In Foreign Policy this summer, journalist Reihan Salam predicted that the "macho men's club called finance capitalism" would not survive the present economic ordeal. Provocatively -- but correctly -- he claimed that this male order rests on foundations considerably older than Ronald Reagan's supply-side revolution. The economic system that FDR shored up was a male one. The New Deal focused on infrastructure at a time when there were not a lot of lady dam builders around. (Salam might also have mentioned the GI Bill, the most effective instrument ever devised for giving a leg up to males in universities and workplaces.) Salam sees Obama's $787 billion stimulus package as a break with the New Deal. It spends relatively little on infrastructure and relatively much on female-friendly sectors like health care and education. Not to mention aid to state and local governments, where 3 in 5 employees are women.

Although clichés about the "vulnerability" of women in the economy have been disproved by hard BLS data, we want to believe them. When women lose jobs, the victims are women. when men lose jobs, the victims are, um, women, because they have to make up for that lost male income. The scale of male job losses was evident even when the stimulus bill was passed. That did not stop incoming Congressman Jared Polis, a Colorado Democrat, from warning Obama that "gender imbalance in occupations related to physical infrastructure development means that the direct job creation will benefit mostly men."

Men still make up 53% of the workforce, and the percentage of society's work they do is considerably higher, owing to women's shorter hours and more frequent sabbaticals for child-rearing. In prosperous times, women may yearn for more time at home. But economic realities have a way of washing away these yearnings. One such reality is the recession.

Another is that women receive 58% of the bachelor's degrees in the U.S., along with half the professional degrees.

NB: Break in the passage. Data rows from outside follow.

-- ==== Sys2Proof/Tests/Slice0.lean ====
section
/-! SUPPORT. Tests of the model: ill-formed commands are recognised, worked values of the manual and of the published standards, and for each
statement about the model a state and operands that meet its hypotheses. -/

namespace Sys2Proof.Tests

open Sys2Proof Sys2Proof.Machine

set_option Elab.async false

/-! ### Helpers -/

/-- A module whose function is ready, with the host's link up. -/
def up : State := { State.reset with
  power := { State.reset.power with running := true, ready := true, linkUp := true, busMaster := true, perst := false } }

/-- `up` with registers set. -/
def upWith (ws : List (Nat × Nat)) : State := ws.foldl (fun s w => wr s w.1 w.2) up

/-- The state that a command leads to, where it leads to one. -/
def after (i : Instr) (s : State) : State :=
  match exec i s with
  | .next t => t
  | _ => s

/-! ### Ill-formed commands, one for each check -/

theorem test_wf_core : (Instr.tilePassEnd 64 {}).wf = false := by decide
theorem test_wf_port : (Instr.nakHoldoffTimer 8).wf = false := by decide
theorem test_wf_ring : (Instr.completionWrite 64).wf = false := by decide
theorem test_wf_channel : (Instr.dmaDescEnd 32).wf = false := by decide
theorem test_wf_tally : (Instr.tallySignal 63 64).wf = false := by decide
theorem test_wf_region : (Instr.regionCtrlWrite .host 16 0).wf = false := by decide
theorem test_wf_road : (Instr.keepaliveTimer 16).wf = false := by decide
theorem test_wf_partner : (Instr.ackDelayTimer 4).wf = false := by decide
theorem test_wf_bank : (Instr.urgentSuspend 5).wf = false ∧ (Instr.cipherMessageDone 5 0).wf = false := by decide
theorem test_wf_cipher_core : (Instr.cipherMessageDone 4 80).wf = false ∧ (Instr.cipherMessageDone 3 255).wf = true := by decide
theorem test_wf_probes : (Instr.calibrateDone 0 [1, 2, 3]).wf = false := by decide
theorem test_wf_lane : (Instr.laneSignalLoss 7 8).wf = false := by decide
theorem test_wf_requester : (Instr.undoGo (.core 64)).wf = false := by decide
theorem test_wf_source : (Instr.nop (.ring 64)).wf = false ∧ (Instr.nop .step).wf = true := by decide
theorem test_wf_offset : (Instr.rcCounterRead .host 0x4040000 4).wf = false := by decide
theorem test_wf_width : (Instr.loHalfRead .host 0 3).wf = false := by decide
theorem test_wf_value : (Instr.sqTailDoorbell 0 1 256).wf = false := by decide
theorem test_wf_word : (Instr.pwrLimitWrite .host (2 ^ 32)).wf = false := by decide
theorem test_wf_data : (Instr.bar4Access true 0 2 [0] false {}).wf = false ∧ (Instr.bar4Access false 0 2 [0, 0] false {}).wf = false := by decide

/-! ### Worked values of the manual -/

/-- Spec 00, worked example after R19. -/
theorem test_core_block : coreReg 37 0 = 0x125000 ∧ portReg 3 0 = 0x20C000 := by decide

/-- Spec 02, worked example after R57: 3.3 under e = −2 is 13.2, which lies between 13 and 14. -/
theorem test_e4m3_rounding :
    (e4m3.convert (.fin false (13 * 65536 + 13107) (-16)) .rne).enc = 0x55 ∧
    (e4m3.convert (.fin false (13 * 65536 + 13107) (-16)) (.sr 60000)).enc = 0x56 ∧
    (e4m3.convert (.fin false (13 * 65536 + 13107) (-16)) (.sr 1000)).enc = 0x55 := by decide +kernel

/-- Spec 02, worked example after R66: H = 0 and m = 1 give e = −29 for SQ32; 0.61 has step maximum 0; 2⁻³¹ is counted as vanish. -/
theorem test_scale_exponent :
    derivedExp (scaleEntry (putSetting [] 0 0) 0 |> fun x => { x with margin := 1, fmt := 0xB }) 0 = -29 ∧
    stepMax (.fin false 61 (-6)) = some 0 ∧ stepMax (.fin false 61 (-9)) = some (-3) ∧
    (convSq32 (.fin false 1 (-2)) .rne).flush = true := by decide +kernel

/-- Spec 06, worked example after R158: the offset 0x12_3456_7A80 lies in stack 2. -/
theorem test_stack_of : stackOf 0x1234567A80 = 2 := by decide +kernel

/-- Spec 06, worked example after Table 6.7: rate 1, source FP32 and Q = −20 make the tag 0x44EC. -/
theorem test_frc_tag : frcTag 1 1 (-20) = 0x44EC := by decide +kernel

/-- Spec 06, the same example: 256 values of 2⁻¹⁸ give Q = −20 and a payload of 128 bytes, four bits each. -/
theorem test_frc_encode :
    (frcEncode 1 false (List.replicate 256 (.fin false 1 (-18)))).map (fun r => (r.1, r.2.length, r.2.head?)) = some (-20, 128, some 0x44) := by
  decide +kernel

/-- Spec 12, worked example after R374: from (30, 5, 2) to (1, 20, 14) x goes up; from (1, 20, 2) z goes down. -/
theorem test_route :
    nextHop (wr up (fabReg fabTorusSize) 0x0F1F1F) ⟨30, 5, 2⟩ ⟨1, 20, 14⟩ = some (0, true) ∧
    nextHop (wr up (fabReg fabTorusSize) 0x0F1F1F) ⟨1, 20, 2⟩ ⟨1, 20, 14⟩ = some (2, false) := by decide +kernel
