/-- R125: a shutter set. -/
def readSet (r : Record) : ShutterSet :=
  { shoe := r.byte 0 % 8
    first := r.word 1
    stages := clamp 1 16 (r.byte 3)
    hysteresis := min 8 (r.byte 4)
    interval := clamp 10 200 (r.byte 5)
    ownerHold := clamp 500 5000 (r.word 6) }

/-- R181: a line function. -/
def lineFunctionOf : Nat → LineFunction
  | 0 => .none | 1 => .pressure | 2 => .power | 3 => .cue | 4 => .alloff | 5 => .blower | 6 => .supply
  | 7 => .readyLamp | _ => .general

/-- R176: a local line. -/
def readLine (r : Record) : LineRecord :=
  { function := lineFunctionOf (r.byte 0), debounceCode := r.byte 1 % 8, effect := r.byte 2 }

/-- R181: the output that a STRIKE, HOLD or LIFT step names. -/
def stepOutput (r : Record) : Nat := r.byte 1 % 8 * 256 + r.byte 2

/-- R103, R181: a step. -/
def readStep (r : Record) : ScriptStep :=
  match r.byte 0 with
  | 0 => .wait (clamp 1 60000 (r.word 1))
  | 1 => .strike (stepOutput r) (clamp 4 250 (r.byte 3))
  | 2 => .hold (stepOutput r)
  | 3 => .lift (stepOutput r)
  | 4 => .loop (r.byte 1 % 2 * 256 + r.byte 2) (r.byte 3) (if bitOf (r.byte 1) 7 then .b else .a)
  | 5 => .mark (Fin.ofNat 64 (min 63 (r.byte 1)))
  | 6 => .await (Fin.ofNat 64 (min 63 (r.byte 1))) (clamp 1 10000 (r.word 2))
  | 7 => .awaitLine (r.byte 1 % 16) (bitOf (r.byte 1) 7) (clamp 1 60000 (r.word 2))
  | 8 => .setLine (r.byte 1 % 16) (bitOf (r.byte 1) 7)
  | 9 => .rearm
  | _ => .done

/-! ### The checks -/

/-- A structural fault stops the reading. -/
def require (ok : Bool) (sectionNo code source : Nat) : Except LoadFault Unit :=
  if ok then .ok () else .error { sectionNo := sectionNo, code := code, source := source }

/-- The records of a section checked in order, each with those before it; the first fault found is the one reported. -/
def checkRecords {α : Type} (sectionNo : Nat) (fault : List α → Nat → α → Option Nat) :
    List α → List α → Except LoadFault Unit
  | _, [] => .ok ()
  | before, r :: rest =>
    match fault before before.length r with
    | some code => .error { sectionNo := sectionNo, code := code, source := before.length }
    | none => checkRecords sectionNo fault (before ++ [r]) rest

/-- A fault code where a condition holds. -/
def codeIf (bad : Bool) (code : Nat) : Option Nat := if bad then some code else none

/-- R2: the windows share an output. -/
def Window.overlaps (v w : Window) : Bool := decide (v.first < w.first + w.size ∧ w.first < v.first + v.size)

/-- R2: the window is badly placed. -/
def windowFault (p : StationParams) (before : List Window) (w : Window) : Option Nat :=
  let last := w.first + w.size - 1
  codeIf
    (w.size == 0 || decide (1535 < w.first) || decide (1535 < last) || chainOf w.first != chainOf last ||
      decide ((p.chainLengths[chainOf w.first]?).getD 0 ≤ last % 384) || before.any (·.overlaps w)) 5

/-- R6, R182: a stop entry's faults that need no later section. -/
def entryFault (ws : List Window) (r : Record) : Option Nat :=
  codeIf
    (match entryKindNo r with
      | 0 =>
        entryCondition r == 3 || entryDivision r == 7 ||
          (match ws[r.byte 2]? with
            | some w => w.kind == .trap || w.kind == .aux
            | none => true)
      | 1 => entryDivision r == 7
      | 2 => entryCondition r == 3 || entryCondition r == 2
      | _ => true) 6

/-- R80, R182: an effect's fields out of range. -/
def effectFault (e : Effect) : Option Nat :=
  codeIf (decide (15 < e.group) || e.stud.any (fun x => decide (31 < x)) || e.cueLine.any (fun x => decide (11 < x))) 6

/-- R117: output `o` lies in an AUX window. -/
def inAux (ws : List Window) (o : Nat) : Bool := ws.any (fun w => w.kind == .aux && w.contains o)

/-- R117, R182: a tremulant group's faults. -/
def groupFault (ws : List Window) (before : List Record) (r : Record) : Option Nat :=
  codeIf
    (decide (2 < r.byte 6) || !inAux ws (readGroup r).output ||
      before.any (fun b => (readGroup b).output == (readGroup r).output)) 6

/-- R125: the outputs of a shutter set. -/
def ShutterSet.uses (x : ShutterSet) (o : Nat) : Bool := decide (x.first ≤ o ∧ o < x.first + x.stages)

/-- R125: two shutter sets share an output. -/
def ShutterSet.shares (x y : ShutterSet) : Bool :=
  decide (x.first < y.first + y.stages ∧ y.first < x.first + x.stages)

/-- R125: a shutter set's faults. -/
def setFault (ws : List Window) (groups : List TremGroup) (before : List ShutterSet) (x : ShutterSet) : Option Nat :=
  codeIf
    (!ws.any (fun w => w.kind == .aux && w.contains x.first && w.contains (x.first + x.stages - 1)) ||
      groups.any (fun g => x.uses g.output) || before.any (·.shares x)) 6

/-- R176, R182: line `l`'s faults. -/
def lineFault (effects : List Effect) (l : Nat) (r : Record) : Option Nat :=
  codeIf
    (decide (8 < r.byte 0) ||
      (r.byte 0 == 3 &&
        (match effects[r.byte 2]? with
          | some e => e.cueLine != some l
          | none => true))) 6

/-- R80: effect `e` names a cue line that does not name it. -/
def cueFault (lines : List LineRecord) (e : Nat) (x : Effect) : Option Nat :=
  match x.cueLine with
  | none => none
  | some l =>
    codeIf
      (match lines[l]? with
        | some r => r.function != .cue || r.effect != e
        | none => true) 6

/-- R103, R182: a step's faults that no reachability is needed for; `n` is the stored length. -/
def stepFault (n : Nat) (r : Record) : Option Nat :=
  if 10 < r.byte 0 ∨ ((r.byte 0 = 7 ∨ r.byte 0 = 8) ∧ 11 < r.byte 1 % 16) then some 6
  else codeIf (r.byte 0 == 4 && decide (n ≤ r.byte 1 % 2 * 256 + r.byte 2)) 7

/-- R80, R103: an entry at or beyond the stored length. -/
def entryBeyond (n : Nat) (e : Option Nat) : Bool := e.any (fun x => decide (n ≤ x))

/-- R102: where execution goes from a step. -/
def successors (steps : List ScriptStep) (i : Nat) : List Nat :=
  match steps[i]? with
  | some .done | none => []
  | some (.loop target _ _) => [target, i + 1]
  | some _ => [i + 1]

/-- R102: the steps reached from a worklist; each step is expanded once. -/
def reachFrom (steps : List ScriptStep) : Nat → List Nat → List Nat → List Nat
  | 0, _, seen => seen
  | _ + 1, [], seen => seen
  | n + 1, i :: work, seen =>
    if i ∈ seen ∨ steps.length ≤ i then reachFrom steps n work seen
    else reachFrom steps n (successors steps i ++ work) (i :: seen)

/-- R102: the steps reachable from an entry. -/
def reachable (steps : List ScriptStep) (entry : Option Nat) : List Nat :=
  match entry with
  | none => []
  | some e => reachFrom steps (2 * steps.length + 1) [e] []

/-- R103: output `o` lies in a TRAP window of claim group `g`. -/
def inTrapOf (ws : List Window) (g o : Nat) : Bool :=
  ws.any (fun w => w.kind == .trap && w.claimGroup == g && w.contains o)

Should we expect men to cede some control over an economy that they have so thoroughly messed up? No. We have no examples of that ever having happened. What we have plenty of examples of -- you can see variants of it all over the developing world -- is economies in which women do all the arduous work while men sit around smoking and pontificating in coffeehouses and barbershops. For decades, policymakers have been attentive to the flaws of a patriarchal, middle-class, single-earner, nuclear-family-oriented model of family economics -- and their attention remains fixed on it. Whether or not that model dominated American society as much as its critics claimed, it is now being left behind. Maybe there is a humane model that can replace it. It hasn't been found yet.